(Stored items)
"""

-- ==== Sys2Proof/Safety.lean ====
section
/-! DEFINITION. The terms claims use: the invariant of every state the block and its host reach, and what a safe run
is. -/

namespace Sys2Proof.Machine

/-- The pc is even (`10_state.md` R39: "An odd PC is not reachable"). It need not be a multiple of 4 (C3). -/
def State.pcEven (s : State) : Bool := !s.pc.getLsbD 0

/-- `exit_code` is a signed 64-bit integer (`10_state.md` R43). -/
def State.exitCodeFits (s : State) : Bool := decide (-(2 ^ 63) ≤ s.exitCode) && decide (s.exitCode < 2 ^ 63)

/-- The invariant: the arena and the syscall table are in canonical form, the pc is even, the exit code fits 64 bits,
and a block that is running has no outcome yet. -/
def State.inv (s : State) : Bool :=
  s.mem.wf && SyscallTable.wf s.syscalls && s.pcEven && s.exitCodeFits && (!s.running || s.outcome.isNone)

/-- The latest run, if it has ended, did not end in a panic. -/
def State.notPanicked (s : State) : Bool :=
  match s.outcome with
  | some (.panicked _) => false
  | _ => true

/-- A safe run of `n` steps from `s`: none of them panics or stops the machine (`60_exceptions.md` R261). -/
def safeFor : Nat → State → Bool
  | 0, s => s.notPanicked
  | n + 1, s =>
    match step s with
    | .next t => t.notPanicked && safeFor n t
    | .fault _ => false
    | .refused _ => false

end Sys2Proof.Machine
end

"""

Repeat, word for word, every line from the line that contains "def State.pcEven (s" to the end of the entries; include both of those lines and no others.

Completed task
def State.pcEven (s : State) : Bool := !s.pc.getLsbD 0

/-- `exit_code` is a signed 64-bit integer (`10_state.md` R43). -/
def State.exitCodeFits (s : State) : Bool := decide (-(2 ^ 63) ≤ s.exitCode) && decide (s.exitCode < 2 ^ 63)

/-- The invariant: the arena and the syscall table are in canonical form, the pc is even, the exit code fits 64 bits,
and a block that is running has no outcome yet. -/
def State.inv (s : State) : Bool :=
  s.mem.wf && SyscallTable.wf s.syscalls && s.pcEven && s.exitCodeFits && (!s.running || s.outcome.isNone)

/-- The latest run, if it has ended, did not end in a panic. -/
def State.notPanicked (s : State) : Bool :=
  match s.outcome with
  | some (.panicked _) => false
  | _ => true

/-- A safe run of `n` steps from `s`: none of them panics or stops the machine (`60_exceptions.md` R261). -/
def safeFor : Nat → State → Bool
  | 0, s => s.notPanicked
  | n + 1, s =>
    match step s with
    | .next t => t.notPanicked && safeFor n t
    | .fault _ => false
    | .refused _ => false

end Sys2Proof.Machine
end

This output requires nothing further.